Objective: To analyze the clinical characteristics of hereditary coagulation factor Ⅴ deficiency (FⅤD) and to improve the diagnosis and treatment ability of hereditary FⅤD. Methods: A total of 17 patients with hereditary FⅤD admitted to the Department of Hematology, Peking University People's Hospital from February 2013 to January 2018 were selected, and their clinical characteristics, laboratory examination, treatment and prognosis were retrospectively analyzed.

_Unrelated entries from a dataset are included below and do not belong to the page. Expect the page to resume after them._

-- ==== Sys2Proof/Laws/Calls.lean ====
section
/-! SUPPORT. The calls of a command one after another: `Reaches` says where a run over some calls has brought a bank, and
one lemma per call, and per loop of calls, carries it on. -/

namespace Sys2Proof.Machine

/-- `n` engine steps over whole calls, with `r` reads and the events `evs`, bring bank `k` to `k'`, with the calls
`calls` left and the outputs at `scl` and `sda`; STATUS, LEN, BUF, RXDATA and the latch are as before. -/
structure Reaches (limit : BitVec 16) (live : Bool) (b : Nat) (k : Bank) (n r : Nat) (evs : List Ev) (scl sda : Bool)
    (calls : List Call) (k' : Bank) : Prop where
  run : k.engineRun limit live b n = .ok k'
  seq : k'.seq = .run [] calls .none
  scl_eq : k'.scl = scl
  sda_eq : k'.sda = sda
  trace : k'.trace = k.trace ++ evs
  answers : k'.answers = (k.drawn b r).answers
  draws : k'.draws = (k.drawn b r).draws
  status : k'.status = k.status
  len : k'.len = k.len
  buf : k'.buf = k.buf
  rxdata : k'.rxdata = k.rxdata
  latAddr : k'.latAddr = k.latAddr
  latReg : k'.latReg = k.latReg
  latData : k'.latData = k.latData

/-- `n` engine steps with `r` reads bring bank `k` to its command's end, where it shows `v`. -/
structure EndsAs (limit : BitVec 16) (live : Bool) (b : Nat) (k : Bank) (n r : Nat) (v : BankView) (k' : Bank) :
    Prop where
  run : k.engineRun limit live b n = .ok k'
  seq : k'.seq = .idle
  view : k'.view = v
  answers : k'.answers = (k.drawn b r).answers
  draws : k'.draws = (k.drawn b r).draws

section
variable {limit : BitVec 16} {live : Bool} {b : Nat} {k k₁ k₂ : Bank} {calls calls₂ : List Call} {n n₂ r r₂ : Nat}
  {evs evs₂ : List Ev} {scl sda scl₂ sda₂ : Bool}

/-- The environment after `r` reads answers what it answers a bank that has made them. -/
theorem answersNext_after {l : List Bool} (h : answersNext b (k.drawn b r) l)
    (ha : k₁.answers = (k.drawn b r).answers) (hd : k₁.draws = (k.drawn b r).draws) : answersNext b k₁ l :=
  answersNext_of h ha.symm hd.symm

/-- The environment's answers to an ACKWAIT that succeeds, and the ones after it. -/
theorem answersNext_acked {j : Nat} {l : List Bool} (h : answersNext b k (ackedAnswers j ++ l)) :
    answersNext b k (ackedAnswers j) ∧ answersNext b (k.drawn b (j + 1)) l := by
  have hl : (ackedAnswers j).length = j + 1 := by simp [ackedAnswers]
  simpa only [hl] using (answersNext_append b _ _ k).mp h

/-- Reads before and reads after, together. -/
theorem drawn_after (ha : k₁.answers = (k.drawn b r).answers) (hd : k₁.draws = (k.drawn b r).draws) (m : Nat) :
    (k₁.drawn b m).answers = (k.drawn b (r + m)).answers ∧ (k₁.drawn b m).draws = (k.drawn b (r + m)).draws := by
  rw [← Bank.drawn_drawn]
  exact afterAnswers_congr b m (k := k₁) (k' := k.drawn b r) ha hd

theorem Reaches.trans (h₁ : Reaches limit live b k n r evs scl sda calls k₁)
    (h₂ : Reaches limit live b k₁ n₂ r₂ evs₂ scl₂ sda₂ calls₂ k₂) :
    Reaches limit live b k (n + n₂) (r + r₂) (evs ++ evs₂) scl₂ sda₂ calls₂ k₂ := by
  obtain ⟨ha, hd⟩ := drawn_after h₁.answers h₁.draws r₂
  exact
    { run := by rw [Bank.engineRun_add, h₁.run]; exact h₂.run
      seq := h₂.seq
      scl_eq := h₂.scl_eq
      sda_eq := h₂.sda_eq
      trace := by rw [h₂.trace, h₁.trace, List.append_assoc]
      answers := h₂.answers.trans ha
      draws := h₂.draws.trans hd
      status := h₂.status.trans h₁.status
      len := h₂.len.trans h₁.len
      buf := h₂.buf.trans h₁.buf
      rxdata := h₂.rxdata.trans h₁.rxdata
      latAddr := h₂.latAddr.trans h₁.latAddr
      latReg := h₂.latReg.trans h₁.latReg
      latData := h₂.latData.trans h₁.latData }

theorem reaches_start (h : k.seq = .run [] (.start :: calls) .none) :
    ∃ k', Reaches limit live b k 7 0 startTrace false false calls k' :=
  ⟨_, engineRun_start h, rfl, rfl, rfl, rfl, rfl, rfl, rfl, rfl, rfl, rfl, rfl, rfl, rfl⟩

theorem reaches_stop (h : k.seq = .run [] (.stop false :: calls) .none) :
    ∃ k', Reaches limit live b k 7 0 stopTrace true true calls k' :=
  ⟨_, engineRun_stop h, rfl, rfl, rfl, rfl, rfl, rfl, rfl, rfl, rfl, rfl, rfl, rfl, rfl⟩

theorem reaches_ack (h : k.seq = .run [] (.ack :: calls) .none) :
    ∃ k', Reaches limit live b k 7 0 ackTrace false true calls k' :=
  ⟨_, engineRun_ack h, rfl, rfl, rfl, rfl, rfl, rfl, rfl, rfl, rfl, rfl, rfl, rfl, rfl⟩

theorem reaches_nack (h : k.seq = .run [] (.nack :: calls) .none) :
    ∃ k', Reaches limit live b k 4 0 nackTrace false k.sda calls k' :=
  ⟨_, engineRun_nack h, rfl, rfl, rfl, rfl, rfl, rfl, rfl, rfl, rfl, rfl, rfl, rfl, rfl⟩

theorem reaches_acked (j : Nat) (h : k.seq = .run [] (.ackwait :: calls) .none) (ha : answersNext b k (ackedAnswers j))
    (hj : j < limit.toNat) : ∃ k', Reaches limit live b k (j + 7) (j + 1) (ackedTrace j) false true calls k' :=
  ⟨_, engineRun_acked j h ha hj, rfl, rfl, rfl, rfl, rfl, rfl, rfl, rfl, rfl, rfl, rfl, rfl, rfl⟩

theorem reaches_send {src : Src} {x : Byte} (h : k.seq = .run [] (.send src :: calls) .none)
    (hx : sendByte k src = some x) :
    ∃ k', Reaches limit live b k 40 0 (sendTrace x) false (x.getLsbD 0) calls k' := by
  rcases src with _ | _ | _ | _ | i
  case buf => exact ⟨_, engineRun_sendBuf h hx, rfl, rfl, rfl, rfl, rfl, rfl, rfl, rfl, rfl, rfl, rfl, rfl, rfl⟩
  all_goals
    cases hx
    exact ⟨_, engineRun_send h rfl, rfl, rfl, rfl, rfl, rfl, rfl, rfl, rfl, rfl, rfl, rfl, rfl, rfl⟩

Results: There were 9 males and 8 females patients with FⅤD, the median age was 36 (1-72 ) years. The median age of men was 39 (1-72)years, and the median age of women was 33 (8-56)years. There was no significant difference between them (P=0.793). The median prothrombin time(PT) and activated partial thromboplastin time(APTT) values were 21.0(13.0-39.6) s and 54.6(38.2-121.2) s, and the median level of plasma FⅤ was 8.2% (0.9%-39%). Thirteen cases (13/17) were mild, 3 cases (3/17) were moderate, and only 1 case (1/17) was severe according to the FⅤ level. Five cases (5/17) had bleeding, including 3 cases with skin ecchymosis, 1 case with vaginal bleeding, and 1 case with gastrointestinal bleeding. According to the severity of bleeding, 1 case (1/17) had severe bleeding, and the other 4 cases (4/17) were mild bleeding. Conclusions: Patients with hereditary FⅤD either have or do not have bleeding symptoms, with prolonged PT and APTT and decreased plasma of FⅤ activity. There is no need for treatment for those without bleeding symptoms. Fresh frozen plasma is the first choice for patients who have bleeding, and the overall prognosis is good.